- Activity -
The expected answer is all of the entries, written out exactly.

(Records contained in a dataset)
[Start of section]

-- ==== Sys2Proof/Machine/Core.lean ====
section
/-! DEFINITION. The machine as the host reads it. -/

def Sys2Proof.core : Host.Core := {
  State := Sys2Proof.Machine.State, Fault := Sys2Proof.Machine.Fault,
  Refusal := Sys2Proof.Machine.Refusal, step := Sys2Proof.Machine.step, reset := Sys2Proof.Machine.State.reset }
end

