/-! ## Well-formedness: a term that each check refuses -/

theorem test_sk512_wf : Config.sk512.wf = true := by decide +kernel
theorem test_cfg_final_two_bits : { Config.sk512 with t1Final := 0xC000000000000000 }.flagsWf = false := by
  decide +kernel
theorem test_cfg_first_zero : { Config.sk512 with t1First := 0 }.flagsWf = false := by decide +kernel
theorem test_cfg_flags_equal : { Config.sk512 with t1First := 0x8000000000000000 }.flagsWf = false := by
  decide +kernel
theorem test_cfg_tags_equal : { Config.sk512 with t1TypeMsg := 0x3F00000000000000 }.tagsWf = false := by
  decide +kernel
theorem test_cfg_msg_overlaps : { Config.sk512 with t1TypeMsg := 0x7000000000000000 }.tagsWf = false := by
  decide +kernel
theorem test_cfg_out_overlaps : { Config.sk512 with t1TypeOut := 0xBF00000000000000 }.tagsWf = false := by
  decide +kernel
theorem test_cfg_pi_not_permutation : { Config.sk512 with pi := #v[2, 1, 4, 7, 6, 5, 0, 0] }.piWf = false := by
  decide +kernel
theorem test_cfg_pi_order_two : { Config.sk512 with pi := #v[1, 0, 3, 2, 5, 4, 7, 6] }.piWf = false := by
  decide +kernel
theorem test_cfg_rot_zero :
    { Config.sk512 with rot := rotTable.set 3 #v[26, 12, 0, 7] }.rotWf = false := by decide +kernel
theorem test_cfg_rot_word : { Config.sk512 with rot := rotTable.set 3 #v[26, 12, 64, 7] }.rotWf = false := by
  decide +kernel
theorem test_pseudo_unsigned_refused :
    [Pseudo.ingestU8 256, .ingestU16 65536, .ingestU32 (2 ^ 32), .ingestU64 (2 ^ 64)].map Pseudo.wf =
      [false, false, false, false] := by decide
theorem test_pseudo_signed_refused :
    [Pseudo.ingestI8 128, .ingestI8 (-129), .ingestI16 32768, .ingestI16 (-32769), .ingestI32 (2 ^ 31),
      .ingestI32 (-(2 ^ 31) - 1), .ingestI64 (2 ^ 63), .ingestI64 (-(2 ^ 63) - 1)].any Pseudo.wf = false := by decide

/-! ## The permutation core -/

/-- V-M1: rows 3, 5, 8 and 10 of the table. -/
theorem test_mix :
    mix 0 1 38 = (0x0000000000000001, 0x0000004000000001) ∧
    mix 0xFFFFFFFFFFFFFFFF 1 30 = (0x0000000000000000, 0x0000000040000000) ∧
    mix 0x0123456789ABCDEF 0xFEDCBA9876543210 33 = (0xFFFFFFFFFFFFFFFF, 0x13579BDE02468ACF) ∧
    mix 1 0x8000000000000000 7 = (0x8000000000000001, 0x8000000000000041) := by decide

/-- The key of V-K1, V-K2: bytes 0x10..0x4F as words. -/
def patternKey : Words :=
  #v[0x1716151413121110, 0x1F1E1D1C1B1A1918, 0x2726252423222120, 0x2F2E2D2C2B2A2928,
     0x3736353433323130, 0x3F3E3D3C3B3A3938, 0x4746454443424140, 0x4F4E4D4C4B4A4948]

/-- V-K1: the parity word of the default IV. -/
theorem test_ksExtend : (ksExtend Config.sk512 Config.sk512.iv)[8] = 0xF6D1AC60C5EB5262 := by decide +kernel

/-- V-K2: subkey 10, where word 0 is `KS[1]`, word 5 adds `TS[1]` and word 6 adds `TS[2]`. -/
theorem test_subkey :
    subkey (ksExtend Config.sk512 patternKey) (tsExtend 0x0706050403020100 0x0F0E0D0C0B0A0908) 10 =
      #v[0x1F1E1D1C1B1A1918, 0x2726252423222120, 0x2F2E2D2C2B2A2928, 0x3736353433323130,
         0x3F3E3D3C3B3A3938, 0x565452504E4C4A48, 0x5756555453525150, 0x555555555555555F] := by decide +kernel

[End of section]

- Exercise solution -
-- ==== Sys2Proof/Machine/Core.lean ====
section
/-! DEFINITION. The machine as the host reads it. -/

def Sys2Proof.core : Host.Core := {
  State := Sys2Proof.Machine.State, Fault := Sys2Proof.Machine.Fault,
  Refusal := Sys2Proof.Machine.Refusal, step := Sys2Proof.Machine.step, reset := Sys2Proof.Machine.State.reset }
end

/-! ## Well-formedness: a term that each check refuses -/

theorem test_sk512_wf : Config.sk512.wf = true := by decide +kernel
theorem test_cfg_final_two_bits : { Config.sk512 with t1Final := 0xC000000000000000 }.flagsWf = false := by
  decide +kernel
theorem test_cfg_first_zero : { Config.sk512 with t1First := 0 }.flagsWf = false := by decide +kernel
theorem test_cfg_flags_equal : { Config.sk512 with t1First := 0x8000000000000000 }.flagsWf = false := by
  decide +kernel
theorem test_cfg_tags_equal : { Config.sk512 with t1TypeMsg := 0x3F00000000000000 }.tagsWf = false := by
  decide +kernel
theorem test_cfg_msg_overlaps : { Config.sk512 with t1TypeMsg := 0x7000000000000000 }.tagsWf = false := by
  decide +kernel
theorem test_cfg_out_overlaps : { Config.sk512 with t1TypeOut := 0xBF00000000000000 }.tagsWf = false := by
  decide +kernel
theorem test_cfg_pi_not_permutation : { Config.sk512 with pi := #v[2, 1, 4, 7, 6, 5, 0, 0] }.piWf = false := by
  decide +kernel
theorem test_cfg_pi_order_two : { Config.sk512 with pi := #v[1, 0, 3, 2, 5, 4, 7, 6] }.piWf = false := by
  decide +kernel
theorem test_cfg_rot_zero :
    { Config.sk512 with rot := rotTable.set 3 #v[26, 12, 0, 7] }.rotWf = false := by decide +kernel
theorem test_cfg_rot_word : { Config.sk512 with rot := rotTable.set 3 #v[26, 12, 64, 7] }.rotWf = false := by
  decide +kernel
theorem test_pseudo_unsigned_refused :
    [Pseudo.ingestU8 256, .ingestU16 65536, .ingestU32 (2 ^ 32), .ingestU64 (2 ^ 64)].map Pseudo.wf =
      [false, false, false, false] := by decide
theorem test_pseudo_signed_refused :
    [Pseudo.ingestI8 128, .ingestI8 (-129), .ingestI16 32768, .ingestI16 (-32769), .ingestI32 (2 ^ 31),
      .ingestI32 (-(2 ^ 31) - 1), .ingestI64 (2 ^ 63), .ingestI64 (-(2 ^ 63) - 1)].any Pseudo.wf = false := by decide

/-! ## The permutation core -/

/-- V-M1: rows 3, 5, 8 and 10 of the table. -/
theorem test_mix :
    mix 0 1 38 = (0x0000000000000001, 0x0000004000000001) ∧
    mix 0xFFFFFFFFFFFFFFFF 1 30 = (0x0000000000000000, 0x0000000040000000) ∧
    mix 0x0123456789ABCDEF 0xFEDCBA9876543210 33 = (0xFFFFFFFFFFFFFFFF, 0x13579BDE02468ACF) ∧
    mix 1 0x8000000000000000 7 = (0x8000000000000001, 0x8000000000000041) := by decide

/-- The key of V-K1, V-K2: bytes 0x10..0x4F as words. -/
def patternKey : Words :=
  #v[0x1716151413121110, 0x1F1E1D1C1B1A1918, 0x2726252423222120, 0x2F2E2D2C2B2A2928,
     0x3736353433323130, 0x3F3E3D3C3B3A3938, 0x4746454443424140, 0x4F4E4D4C4B4A4948]

/-- V-K1: the parity word of the default IV. -/
theorem test_ksExtend : (ksExtend Config.sk512 Config.sk512.iv)[8] = 0xF6D1AC60C5EB5262 := by decide +kernel

/-- V-K2: subkey 10, where word 0 is `KS[1]`, word 5 adds `TS[1]` and word 6 adds `TS[2]`. -/
theorem test_subkey :
    subkey (ksExtend Config.sk512 patternKey) (tsExtend 0x0706050403020100 0x0F0E0D0C0B0A0908) 10 =
      #v[0x1F1E1D1C1B1A1918, 0x2726252423222120, 0x2F2E2D2C2B2A2928, 0x3736353433323130,
         0x3F3E3D3C3B3A3938, 0x565452504E4C4A48, 0x5756555453525150, 0x555555555555555F] := by decide +kernel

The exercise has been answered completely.